Within the entries below, every line containing "byteLen" is to be copied.

:::

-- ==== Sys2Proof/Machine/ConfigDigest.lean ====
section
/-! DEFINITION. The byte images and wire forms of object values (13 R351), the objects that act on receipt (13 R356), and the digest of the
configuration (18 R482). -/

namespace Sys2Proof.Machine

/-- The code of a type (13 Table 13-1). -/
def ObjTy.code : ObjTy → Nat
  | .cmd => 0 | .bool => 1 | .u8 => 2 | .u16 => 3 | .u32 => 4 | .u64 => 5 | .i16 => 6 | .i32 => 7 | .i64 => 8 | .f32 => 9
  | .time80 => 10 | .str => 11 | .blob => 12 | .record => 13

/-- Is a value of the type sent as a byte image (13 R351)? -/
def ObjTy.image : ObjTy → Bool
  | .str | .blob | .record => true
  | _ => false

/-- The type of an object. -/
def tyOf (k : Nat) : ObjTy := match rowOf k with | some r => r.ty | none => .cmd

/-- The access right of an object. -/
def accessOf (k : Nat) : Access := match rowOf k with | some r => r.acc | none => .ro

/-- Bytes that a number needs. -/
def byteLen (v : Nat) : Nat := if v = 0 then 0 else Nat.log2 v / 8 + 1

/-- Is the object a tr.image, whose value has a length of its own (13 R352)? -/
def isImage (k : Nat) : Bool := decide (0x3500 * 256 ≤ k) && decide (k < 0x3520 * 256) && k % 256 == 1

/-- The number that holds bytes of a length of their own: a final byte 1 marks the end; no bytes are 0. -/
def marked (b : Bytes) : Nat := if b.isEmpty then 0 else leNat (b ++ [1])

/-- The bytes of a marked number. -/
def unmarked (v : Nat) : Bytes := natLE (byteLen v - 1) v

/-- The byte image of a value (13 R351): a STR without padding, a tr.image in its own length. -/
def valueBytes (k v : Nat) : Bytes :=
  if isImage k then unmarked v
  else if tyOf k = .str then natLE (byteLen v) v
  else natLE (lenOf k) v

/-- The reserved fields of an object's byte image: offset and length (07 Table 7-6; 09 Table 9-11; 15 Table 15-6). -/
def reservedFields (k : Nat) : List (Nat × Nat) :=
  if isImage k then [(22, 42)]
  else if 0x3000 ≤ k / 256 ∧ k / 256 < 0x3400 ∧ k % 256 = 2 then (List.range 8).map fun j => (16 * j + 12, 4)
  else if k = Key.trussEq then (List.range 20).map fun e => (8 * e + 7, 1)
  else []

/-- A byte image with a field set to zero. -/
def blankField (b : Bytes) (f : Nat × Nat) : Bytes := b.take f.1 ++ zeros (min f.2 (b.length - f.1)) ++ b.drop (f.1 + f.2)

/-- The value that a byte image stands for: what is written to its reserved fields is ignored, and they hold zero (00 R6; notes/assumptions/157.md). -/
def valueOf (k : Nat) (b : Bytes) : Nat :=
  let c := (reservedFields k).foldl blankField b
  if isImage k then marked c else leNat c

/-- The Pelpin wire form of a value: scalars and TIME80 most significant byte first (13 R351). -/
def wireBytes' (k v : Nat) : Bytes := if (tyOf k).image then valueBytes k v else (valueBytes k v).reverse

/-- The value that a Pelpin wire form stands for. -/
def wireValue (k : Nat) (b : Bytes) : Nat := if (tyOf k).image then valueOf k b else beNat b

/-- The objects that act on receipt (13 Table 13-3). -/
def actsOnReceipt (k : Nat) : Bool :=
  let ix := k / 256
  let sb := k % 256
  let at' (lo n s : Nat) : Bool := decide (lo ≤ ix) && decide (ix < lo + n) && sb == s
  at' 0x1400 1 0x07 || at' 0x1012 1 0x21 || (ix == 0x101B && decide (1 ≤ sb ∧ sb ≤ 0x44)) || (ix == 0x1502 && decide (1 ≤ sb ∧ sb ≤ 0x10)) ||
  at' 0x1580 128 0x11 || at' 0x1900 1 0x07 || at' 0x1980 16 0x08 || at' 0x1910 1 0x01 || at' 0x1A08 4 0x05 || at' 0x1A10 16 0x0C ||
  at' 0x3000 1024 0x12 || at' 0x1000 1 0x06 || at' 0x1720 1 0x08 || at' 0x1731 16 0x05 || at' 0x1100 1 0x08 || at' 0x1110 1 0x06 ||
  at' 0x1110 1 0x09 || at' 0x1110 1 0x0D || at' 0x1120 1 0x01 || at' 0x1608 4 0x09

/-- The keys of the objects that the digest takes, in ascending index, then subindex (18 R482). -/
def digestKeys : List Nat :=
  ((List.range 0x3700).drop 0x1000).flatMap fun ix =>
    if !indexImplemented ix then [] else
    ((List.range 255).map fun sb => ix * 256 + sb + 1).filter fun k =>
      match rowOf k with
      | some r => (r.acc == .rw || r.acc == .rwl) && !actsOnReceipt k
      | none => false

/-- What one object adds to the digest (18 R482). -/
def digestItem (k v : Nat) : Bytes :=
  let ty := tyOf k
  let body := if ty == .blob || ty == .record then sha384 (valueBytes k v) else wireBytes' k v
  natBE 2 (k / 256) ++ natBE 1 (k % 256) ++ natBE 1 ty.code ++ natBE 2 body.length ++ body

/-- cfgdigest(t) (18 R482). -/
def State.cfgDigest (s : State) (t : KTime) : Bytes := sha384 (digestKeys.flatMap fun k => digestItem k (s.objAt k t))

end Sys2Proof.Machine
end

:::

Completed task:
def byteLen (v : Nat) : Nat := if v = 0 then 0 else Nat.log2 v / 8 + 1
def unmarked (v : Nat) : Bytes := natLE (byteLen v - 1) v
  else if tyOf k = .str then natLE (byteLen v) v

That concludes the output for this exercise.